October 28, 2007

Alberta Unveils New Royalty Plan for Energy Sector; 20% Increase Projected Over Current Levels

Alberta
Alberta’s share from oil sands projects under the new royalty regime (hatched blue) compared to other countries. Click to enlarge. Source: Alberta Royalty Review Panel

Saying that “Future generations of Albertans will receive a fair share from the development of their resources,” Alberta Premier Ed Stelmach last week unveiled the Canadian province’s new royalty regime for the energy sector. Under the New Royalty Framework, oil and gas royalties are expected to increase by C$1.4 billion in 2010, a 20% increase over currently projected revenues for that year.

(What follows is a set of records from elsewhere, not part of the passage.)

theorem Reduction.takePairs_burst_length (k : Nat) (r : Reduction) :
    (r.takePairs k).burst.length = r.burst.length - k := by
  induction k generalizing r with
  | zero => rfl
  | succ k ih =>
    cases hb : r.burst with
    | nil => simp [Reduction.takePairs, hb]
    | cons p rest => simp [Reduction.takePairs, hb, ih]

/-- Pairs taken meanwhile are in the sums when the rest is taken (R62, R63). -/
theorem Reduction.takeAll_takePairs (k : Nat) (r : Reduction) : (r.takePairs k).takeAll = r.takeAll := by
  rw [Reduction.takeAll, Reduction.takePairs_takePairs, Reduction.takePairs_burst_length]
  exact Reduction.takePairs_of_length_le (by omega)

/-- The quantity result that a lane's reduction of an entry comes to (R63, R69). -/
def State.quantityFor (s : State) (r : Reduction) (e : Entry) : Quantity :=
  quantityOf r.takeAll (s.rangeOf e) (s.freqAt ((s.stepOf e).freq.getD 0)).g (s.stepOf e).exponent

section
variable {dt : Nat} {s : State} {n : LaneId} {e : Entry} {r : Reduction} (hnd : (s.entries.map Entry.tag).Nodup)
  (hr : s.reductions.get n = some r) (he : e ∈ s.entries) (htag : e.tag = r.tag)
include hnd hr he htag

/-- A completed reduction leaves its slot IDLE and its result with the entry, which is decided on (R34, R63). -/
theorem completeReduction_eq : completeReduction n (elapse dt s) = tryDecide e.tag
    (((elapse dt s).setReduction n none).modifyEntry e.tag (Entry.withResult (s.quantityFor r e))) := by
  have slot : (elapse dt s).reductions.get n = some (r.takePairs dt) := by simp [hr]
  have lookup : ((elapse dt s).setReduction n none).entry? e.tag = some e :=
    entry?_of_mem (by simpa using hnd) (by simpa using he)
  have quantity : quantityOf (r.takePairs dt).takeAll (((elapse dt s).setReduction n none).rangeOf e)
      (((elapse dt s).setReduction n none).freqAt
        ((((elapse dt s).setReduction n none).stepOf e).freq.getD 0)).g
      (((elapse dt s).setReduction n none).stepOf e).exponent = s.quantityFor r e := by
    rw [Reduction.takeAll_takePairs]
    simp [State.quantityFor, State.rangeOf, State.rangeAt, State.freqAt, State.stepOf, State.stepAt]
  simp only [completeReduction, slot, Reduction.takePairs_tag, ← htag, lookup, quantity]
  rfl

/-- With a free place the decision on the result is carried out (R34, R82). -/
theorem completeReduction_decides (hstate : e.state = .judging) (ho : e.outcome = none) (ht : e.trigger = none)
    (hfree : s.reportFree = true) {d : Decision}
    (hd : judgeResult (s.stepOf e) (s.rangeOf e) (decide (s.slotAt e.slot = .xout)) e (s.quantityFor r e) = d) :
    completeReduction n (elapse dt s) = carryOut (e.withResult (s.quantityFor r e)) d
      (((elapse dt s).setReduction n none).modifyEntry e.tag (Entry.withResult (s.quantityFor r e))) := by
  let x := e.withResult (s.quantityFor r e)
  let a := ((elapse dt s).setReduction n none).modifyEntry e.tag (Entry.withResult (s.quantityFor r e))
  have lookup : a.entry? x.tag = some x := entry?_modifyEntry (f := Entry.withResult (s.quantityFor r e)) (fun _ => rfl)
    (s := (elapse dt s).setReduction n none) (entry?_of_mem (by simpa using hnd) (by simpa using he))
  have decides : decision (a.stepOf x) (a.rangeOf x) (decide (a.slotAt x.slot = .xout)) x = some d := by
    have step : a.stepOf x = s.stepOf e := elapse_stepOf dt s e
    have range : a.rangeOf x = s.rangeOf e := congrArg (Option.getD · RangeRecord.blank) (elapse_rangeAt dt s e.range)
    have slot : a.slotAt x.slot = s.slotAt e.slot := elapse_slotAt dt s e.slot
    rw [step, range, slot, ← hd]
    have result : x.result = some (s.quantityFor r e) := rfl
    have trigger : x.trigger = none := ht
    simp only [decision, trigger, result]
    exact congrArg some (judgeResult_congr rfl _ _ _ _)
  exact (completeReduction_eq hnd hr he htag).trans
    (tryDecide_of_ready lookup ((elapse_reportFree dt s).trans hfree) hstate ho decides)

end

/-! ### The statements -/

theorem reportFree_of_lt {s : State} (h : s.reports.queue.length < 32) : s.reportFree = true := decide_eq_true h

/-- An event after which the same entries wait, with the generators and the switch as they were, calls for no pass. -/
theorem passTriggered_of_kept {a b : State} (hw : b.waiting = a.waiting) (hg : b.gens = a.gens) (ht : b.tb = a.tb) :
    passTriggered a b = false :=
  passTriggered_of_same hw (fun g => by rw [State.gen, hg]; rfl) (fun g => by rw [State.gen, hg]; rfl) (by rw [ht])

/-- An attempt that ends in a good BURST with no trigger starts its reduction (R31, R61). -/
theorem endAttempt_reduces {s : State} {n : LaneId} {e : Entry} (hnd : (s.entries.map Entry.tag).Nodup)
    (he : e ∈ s.entries) (hmark : e.xoutMark = false) {a : AttemptId} (hopen : (s.lane n).openAttempt = some a)
    (ha : a.tag = e.tag) {f : BurstFrame} (ht : triggerOf (s.stepOf e) e (.answered f) = none) :
    endAttempt n e.tag (.answered f) s
      = startReduction e.ended (s.stepOf e) f ((s.attemptClosed n a).modifyEntry e.tag Entry.ended) := by
  have closed : closeAttempt n s = s.attemptClosed n a := by
    obtain ⟨tag, number⟩ := a
    obtain rfl : tag = e.tag := ha
    exact closeAttempt_eq hopen
  have lookup : ((s.attemptClosed n a).modifyEntry e.tag
      (fun y => { y with state := .judging, deadline := none })).entry? e.tag = some e.ended :=
    closed ▸ entry?_ended (n := n) hnd he
  have untriggered : triggerOf (((s.attemptClosed n a).modifyEntry e.tag
      (fun y => { y with state := .judging, deadline := none })).stepOf e.ended) e.ended (.answered f) = none :=
    (triggerOf_ended _ e _).trans ht
  simp only [endAttempt, closed, lookup, untriggered]
  exact if_neg (by simp [Entry.ended, hmark])

/-- Settles O36: the DU's checks find no trigger, and the reduction that starts leaves the arbiter nothing to do. -/
theorem burstDeliveredStartsReduction : Obligations.BurstDeliveredStartsReduction := by
  unfold Obligations.BurstDeliveredStartsReduction
  intro dt n f e s hlow hok he hlane hstate ho hmark hfault hup hopen htag hcrc hcount hlength hpairs h0 h1 hsamples u z a
    copy
  subst hlane
  have hnd := nodup_of_outstandingOk hok
  have hnd' : (u.entries.map Entry.tag).Nodup := by simpa [u] using hnd
  have he' : e ∈ u.entries := by simpa [u] using he
  have hgood : burstGood f = true := by simp [burstGood, hcrc, hcount, hlength, hpairs, Config.pairCountMax]
  have noTrigger : triggerOf (u.stepOf e) e (.answered f) = none := by
    simp only [triggerOf, h0, h1]
    simp [u, hsamples, hfault]
  have reduces := endAttempt_reduces hnd' he' hmark (n := e.lane) (by simpa [u] using hopen) htag.symm noTrigger
  have tuned : (u.attemptClosed e.lane { tag := f.tag, attempt := f.attempt.toNat }).offsetAt e.lane e.range = z := by
    simp [State.offsetAt, State.attemptClosed, u, z]
  have reducing : ((u.attemptClosed e.lane { tag := f.tag, attempt := f.attempt.toNat }).modifyEntry e.tag
      Entry.ended).setReduction e.lane (some (Reduction.start e.tag e.attempt (u.stepOf e).method f.pairCount.toNat z
        f.pairs)) = a := by
    simp only [State.modifyEntry, State.attemptClosed, State.setReduction, htag, a, u, elapse_entries, elapse_stepOf]
    rfl
  have started : endAttempt e.lane e.tag (.answered f) u = captureRaw e.ended z f a :=
    reduces.trans (by rw [← reducing, ← tuned]; rfl)
  have captured : captureRaw e.ended z f a
      = if e.raw = true ∧ s.link.rawCopy = true then
          (if s.raw.length < 2 then { a with raw := s.raw ++ [copy] } else postEvent .rawDropped e.lane.val a)
        else a := by
    have raw : a.raw = s.raw := elapse_raw dt s
    have setting : a.link.rawCopy = s.link.rawCopy := elapse_rawCopy dt s
    simp only [captureRaw, raw, setting, copy, ← hpairs, ← htag, Bool.and_eq_true]
    rfl
  have calm : passTriggered u (captureRaw e.ended z f a) = false := by
    have waits : a.waiting = u.waiting := by
      rw [← reducing]
      exact modifyEntry_waiting hnd' he' (by simp [hstate]) (u.attemptClosed e.lane _) rfl (f := Entry.ended)
        (by simp [Entry.ended])
    exact passTriggered_of_kept (by simpa [State.waiting] using waits) (by simp [a]) (by simp [a])
  rw [← captured]
  exact burst_becomes hlow hup (number := f.attempt) (htag ▸ hopen) (Or.inl calm) hgood htag.symm rfl started

/-- Settles O37: both a trigger and a quantity result come to a decision, whose retry forwards the entry again. -/
theorem triggerWithBudgetIsRetried : Obligations.TriggerWithBudgetIsRetried := by
  unfold Obligations.TriggerWithBudgetIsRetried
  intro retried
  refine ⟨?_, ?_⟩
  · intro dt n e number s hlow hok he hlane hstate ho hmark hup hopen hbudget hslot hroom u a
    subst hlane
    have hnd := nodup_of_outstandingOk hok
    have hnd' : (u.entries.map Entry.tag).Nodup := by simpa [u] using hnd
    have he' : e ∈ u.entries := by simpa [u] using he
    have target : (u.attemptClosed e.lane { tag := e.tag, attempt := number.toNat }).retried e none = a := by
      simp only [a, retried, State.retried, State.attemptClosed, State.lane, PerLane.get_set_self, PerLane.set_set]
      rfl
    have calm : passTriggered u a = false ∨ a.waiting = [] := by
      rw [← target]
      exact Or.inl (passTriggered_of_kept
        (retried_waiting (s := u.attemptClosed e.lane _) hnd' he' (by simp [hstate]) none) rfl rfl)
    have ends {how : AttemptEnd} {t : Trigger} (ht : triggerOf (s.stepOf e) e how = some t) :
        endAttempt e.lane e.tag how u = a := by
      rw [← target]
      exact endAttempt_retries hnd' he' hmark ho (by simpa [u] using hopen)
        ((elapse_reportFree dt s).trans (reportFree_of_lt hroom)) (by simpa [u] using ht) (by simpa [u] using hbudget)
        (by simpa [u] using hslot)
    refine ⟨fault_becomes hlow hup hopen calm (ends rfl), fun d hd hreach => ?_, fun f hgood htag hnumber hbad => ?_⟩
    · exact expiry_becomes hlow hopen calm hnd he hstate hd hreach (ends rfl)
    · obtain ⟨t, ht⟩ := triggerOf_answered hbad
      exact burst_becomes hlow hup hopen calm hgood htag hnumber (ends ht)
  · intro dt n e r escalate s hlow hok hr he htag hlane hstate ho ht hslot hroom u st hd
    have hnd := nodup_of_outstandingOk hok
    have hnd' : (u.entries.map Entry.tag).Nodup := by simpa [u] using hnd
    have he' : e ∈ u.entries := by simpa [u] using he
    have decides : judgeResult (s.stepOf e) (s.rangeOf e) (decide (s.slotAt e.slot = .xout)) e (s.quantityFor r e)
        = .retry escalate := by
      rw [decide_eq_false hslot]
      exact hd
    have effect : completeReduction n u = (u.setReduction n none).retried e escalate :=
      (completeReduction_decides hnd hr he htag hstate ho ht (reportFree_of_lt hroom) decides).trans
        (carryOut_retry (s := u.setReduction n none) hnd' he' (Entry.withResult_judgesOnly _) escalate)
    have calm : passTriggered u ((u.setReduction n none).retried e escalate) = false :=
      passTriggered_of_kept (retried_waiting (s := u.setReduction n none) hnd' he' (by simp [hstate]) escalate) rfl rfl
    have becomes := takeArbitrated_becomes_of_idle hlow dt (completeReduction n) (Or.inl (effect.symm ▸ calm))
    rw [effect] at becomes
    exact becomes
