-- ==== Sys2Proof/Machine/State.lean ====
section
/-! DEFINITION. The state of one package, everything the manual gives it (R49 to R69 and the chapters of Book Two), as plain data; the reasons a step can stop; the state at cold start. -/

namespace Sys2Proof.Machine

open Sys2Proof

/-- A long accumulator as held (R86, R91): ten digits, ten carries, the four status bits and low. -/
structure LA where
  d : List (BitVec 64)
  c : List Int
  n : Bool
  p : Bool
  m : Bool
  x : Bool
  low : BitVec 32
  deriving DecidableEq, Repr

/-- A fault record (R344); for class 0 `aux` and `addr` hold the offending word. -/
structure FaultRec where
  cls : Nat
  cause : Nat
  access : Byte
  lane : Byte
  aux : LWord
  addr : Word
  deriving DecidableEq, Repr

/-- A record of the release queue (R36): a run with its remaining count and its captured s1 to s15, or a jump. -/
inductive RqRec where
  | run (count : Nat) (cap : List Word)
  | jump (target : Word)
  deriving DecidableEq, Repr

/-- The registers of a group (R50 to R61); an unlisted one holds its starting value. -/
structure Regs where
  s : Tab Word
  v : Tab LaneVec
  m : Tab PredVec
  q : Tab (List LA)
  t : Tab TileDesc
  deriving DecidableEq, Repr

/-- Parked lanes (R45, R47, R48): fmask and the replay point; the release queue as it stood there, with what was appended since; the issues from the replay point to the stop point; while the lanes are replayed, the stop point and the replayed issues so far; the lane records. `first` gives a lane that faulted later in the region the index of its own issue (log 7); `drop` gives a lane parked at a store the nibbles of its access that a higher lane of that issue has written (R234). -/
structure Park where
  fmask : Mask
  lpc : Word
  rep : Nat
  full : List RqRec
  units : Nat
  replaying : Bool
  index : Nat
  stopLpc : Word
  stopRep : Nat
  stopRq : List RqRec
  first : Tab Nat
  drop : Tab (List Nat)
  recs : Tab FaultRec
  deriving DecidableEq, Repr

/-- The lane stream of a group (R35 to R48): LPC and repeat index, lane section base (R189), masks, mask stack, release queue, parked lanes, whether a fault, a save or a kill has stopped it, the lanes whose writes an instruction had suppressed and that are not reported yet, each with its lowest suppressed byte (R237). -/
structure LaneCtx where
  lpc : Word
  rep : Nat
  base : Word
  mask : Mask
  start : Mask
  stack : List Mask
  rq : List RqRec
  park : Park
  stopped : Bool
  clob : Tab Word
  deriving DecidableEq, Repr

/-- Counters (R62, R63): each completion counter as its outstanding operations in issue order, each with whether it has completed (R193); the outstanding counters; lane accesses performed and not yet counted down. -/
structure Counters where
  k : Tab (List (Nat × Bool))
  loads : Nat
  stores : Nat
  copies : Nat
  tiles : Nat
  loadsDue : Nat
  storesDue : Nat
  deriving DecidableEq, Repr

/-- What a scalar access asks of its home (R180 to R184). -/
inductive AccKind where
  | load (d : SReg) (k : BitVec 3)
  | loadRo (d : SReg) (k : BitVec 3)
  | store (data : Word)
  | atomic (op : Nat) (wide : Bool) (d : SReg) (x y : Word)
  deriving DecidableEq, Repr

/-- A home's reply to a scalar access (R175). -/
inductive Reply where
  | value (raw : Word)
  | clobber (addr : Word)
  | trap (r : FaultRec)
  deriving DecidableEq, Repr

/-- A scalar access sent and not yet retired (R175). A `.ro` load keeps memory as it was at its issue (R106, log 9). -/
structure ScalarAcc where
  kind : AccKind
  addr : Word
  size : Nat
  reply : Option Reply
  snap : Option (List Host.Cell)
  deriving DecidableEq, Repr

/-- What the accesses of a lane memory instruction do at their home (R233 to R240, R260). -/
inductive LaneKind where
  | load (sg : Bool)
  | store
  | atomic (op : Nat)
  | qadd (t : TCode)
  | qmerge
  | spill (norm : Bool)
  | fill
  deriving DecidableEq, Repr

/-- One issue of a lane memory instruction: repeat field, space, `.ro`, `.acq`, bits of a lane's access, registers loaded and read, each lane's byte address and whether it takes the high nibble, the nibbles that each lane leaves to a higher one (R230 to R234). -/
structure LaneMem where
  kind : LaneKind
  n : Nat
  sp : Bool
  ro : Bool
  acq : Bool
  bits : Nat
  dst : List Nat
  src : List Nat
  addrs : List (Word × Bool)
  drop : Tab (List Nat)
  deriving DecidableEq, Repr

/-- The lane accesses of one issue that their homes have not all served (R230 to R241): the issue, its executing lanes, those still to serve, the faults and suppressed writes met so far, the memory written (for R359), the time of issue, the lane whose data returned last (R400); for `.ro` memory as it was at the issue (R106). -/
structure LaneAcc where
  op : LaneMem
  exec : Mask
  left : Mask
  faults : Tab FaultRec
  clobbers : Tab Word
  wrote : List (Nat × Nat)
  time : Nat
  last : Nat
  snap : Option (List Host.Cell)
  deriving DecidableEq, Repr

/-- Where a tile instruction stands (R261 to R265). -/
inductive TilePhase where
  | waiting
  | queued
  | running
  | abandoned
  deriving DecidableEq, Repr

/-- The tile instructions (R263). -/
inductive TileIns where
  | tmma (x : MulArgs) | tcsum (x : MulArgs) | tconv (x : MulArgs) | tasum (x : MoveArgs) | tzero (x : MoveArgs)
  | tload (x : MoveArgs) | tstore (x : MoveArgs) | tepi (x : EpiArgs) | tstage (x : MoveArgs) | tres (x : ResArgs)
  | trel (n : BitVec 4)
  deriving DecidableEq, Repr

/-- A tile instruction entered or waiting for entry (R261): captured tile registers and scalars, whether its counters are raised and the operation by which they fall, since when it waits, the tiles that its turn produced with their slots for the commit, the suppressed write that it has to report, the shape record that its handle named at its issue (R120). -/
structure TileOp where
  ins : TileIns
  tc : TileDesc
  ta : TileDesc
  ts : TileDesc
  x : Word
  y : Word
  phase : TilePhase
  raised : Bool
  op : Nat
  since : Nat
  swaps : List (Nat × List LA)
  clobber : Option FaultRec
  shape : Option (List Byte)
  deriving DecidableEq, Repr

/-- A booth request between its issue and its retirement (R247, R249): owner team, header, source bytes, row reserved, whether its booth was removed while it was parked. `lane` tells vbput. -/
structure BoothOp where
  owner : Nat
  header : Nat
  source : List Byte
  dst : Nat
  wait : Bool
  lane : Bool
  row : Option (Nat × Nat)
  gone : Bool
  deriving DecidableEq, Repr

/-- Operations of a group in progress: a waiting scalar instruction (R175), a scalar access, a lane access, a tile instruction, a booth request, whether a waiting `yieldc` has parked (R198), or a waiting `sslotx`, `bdecl` or `pmap` has made its request (R246, R316, R337). -/
structure InFlight where
  waiting : Option Instr
  scalar : Option ScalarAcc
  lane : Option LaneAcc
  tile : Option TileOp
  booth : Option BoothOp
  yielded : Bool
  deriving DecidableEq, Repr

/-- A poisoned unit of a group (R359): kind as in R344 (0 scalar, 1 lane, 2 predicate, 3 long accumulator, 4 tile), register and lane. -/
structure PoisonUnit where
  kind : Nat
  reg : Nat
  lane : Nat
  deriving DecidableEq, Repr
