-- ==== Sys2Proof/Machine/LaneMemory.lean ====
section
/-! DEFINITION. Lane memory instructions (R230 to R241): addresses, checks in the order of R232, the accesses of one issue served lane by lane at their homes or at the scratchpad, parking (R236), suppressed writes (R237), counters (R235), samples (R400). -/

namespace Sys2Proof.Machine

open Sys2Proof

/-- Bytes of a lane's access. -/
def LaneMem.size (m : LaneMem) : Nat := max 1 (m.bits / 8)
/-- Whether an access reads its location (R235, R344). -/
def LaneMem.reads (m : LaneMem) : Bool :=
  match m.kind with
  | .store => false
  | .spill _ => false
  | _ => true
/-- Whether an access writes its location (R235, R344). -/
def LaneMem.writes (m : LaneMem) : Bool :=
  match m.kind with
  | .load _ => false
  | .fill => false
  | _ => true
/-- Whether the instruction counts in the loads counter (R235, R260). -/
def LaneMem.counted (m : LaneMem) : Bool :=
  match m.kind with
  | .load _ => true
  | .fill => true
  | .atomic _ => !m.dst.isEmpty
  | _ => false
/-- Whether a virtual-memory access must be naturally aligned (R232, R260). -/
def LaneMem.aligned (m : LaneMem) : Bool :=
  match m.kind with
  | .load _ => false
  | .store => false
  | _ => true
/-- Whether the instruction is one of class 101, whose issues are sampled (R400); `qspill` and `qfill` are of class 110. -/
def LaneMem.sampled (m : LaneMem) : Bool :=
  match m.kind with
  | .spill _ => false
  | .fill => false
  | _ => true
/-- Rights an access needs (R326). -/
def LaneMem.rights (m : LaneMem) : BitVec 3 := BitVec.ofBool false ++ BitVec.ofBool m.writes ++ BitVec.ofBool m.reads
/-- The record of a lane's access (R344). -/
def LaneMem.record (m : LaneMem) (cls cause i : Nat) (addr : Word) : FaultRec :=
  forLane (mkRec cls cause (accessByte false m.writes m.reads 1) addr) i

/-- Contiguous addresses of elements of e bytes; 0 stands for a nibble (R231). -/
def contAddrs (x : Group) (base : CReg) (off : BitVec 32) (e : Nat) : List (Word × Bool) :=
  let b := captured x base + off.signExtend 64
  (List.range 128).map fun i =>
    if e = 0 then (b + BitVec.ofNat 64 (i / 2), i % 2 == 1) else (b + BitVec.ofNat 64 (i * e), false)
/-- Indexed addresses (R231). -/
def idxAddrs (x : Group) (a64 nib : Bool) (scale : BitVec 2) (base : CReg) (a : Nat) : List (Word × Bool) :=
  if a64 then (vpair x a).map fun p => (p, false)
  else (vreg x a).map fun v =>
    let o : Word := v.signExtend 64
    if nib then (captured x base + o.sshiftRight 1, o.getLsbD 0) else (captured x base + (o <<< scale.toNat), false)
/-- For each lane of a scatter the nibbles of its element that a higher executing lane writes (R234). -/
def dropsOf (addrs : List (Word × Bool)) (bits : Nat) (ex : Mask) : Tab (List Nat) :=
  let w := bits / 4
  let start := fun (e : Word × Bool) => e.1.toNat * 2 + if bits = 4 && e.2 then 1 else 0
  let lanes := (lanesOf ex).map fun i => (i, start (addrs.getD i (0, false)))
  lanes.filterMap fun e =>
    let hit := fun k => lanes.any fun h => decide (e.1 < h.1) && decide (h.2 ≤ e.2 + k) && decide (e.2 + k < h.2 + w)
    let d := (List.range w).filter hit
    if d.isEmpty then none else some (e.1, d)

Actual revenues will depend on future prices and production levels in the province. Therefore, the Alberta government’s annual budget development process will not change. The new royalty regime includes the following components:

  • Conventional oil. The government will simplify royalties for conventional oil, eliminating specialty royalty programs and tiers. Royalties will be set by a sliding rate formula containing separate elements that account for oil price and well production. Royalty rates will range up to 50%, with rate caps at $120 per barrel.

  • Oil sands. The government will increase its royalty share from oil sands development by introducing price-sensitive formulas both pre- and post-payout, rather than implementing an industry-wide tax on oil sands production.

    The base royalty will start at 1%, and increase for every dollar the world oil price, as reflected by West Texas Intermediate (WTI), is priced above $55 per barrel, to a maximum of 9% when oil is priced at $120 or higher. The net royalty will start at 25% and increase for every dollar oil is priced above $55 per barrel to 40% when oil is priced at $120 or higher.

    There is no grandfathering for existing oil sands projects. The government will work with Syncrude and Suncor over the next 90 days to reach an agreement on a transition plan to the new royalty framework. In the event an agreement cannot be reached, the government will take other measures to ensure a level playing field for all industry stakeholders.

    The government will adopt a permanent generic “bitumen valuation methodology” by June 30, 2008, after consulting with stakeholders and independent advisors.

    The province will exercise its existing right to receive “royalty-in-kind” on oil sands projects (i.e. raw bitumen delivered to the Crown-operated Alberta Petroleum Marketing Commission in lieu of cash royalties). Because this bitumen can be sold or used for upgrading or refining, royalty-in-kind can be sold by the province to support value-added, upgrading projects in Alberta.

  • The province will ensure that eligible expenditures and definitions of oil sands projects (also known as “ring fence” definition) that determine when a project has reached payout are tightly and clearly defined. Environmental “costs of doing business” will continue to be recognized as eligible expenditures.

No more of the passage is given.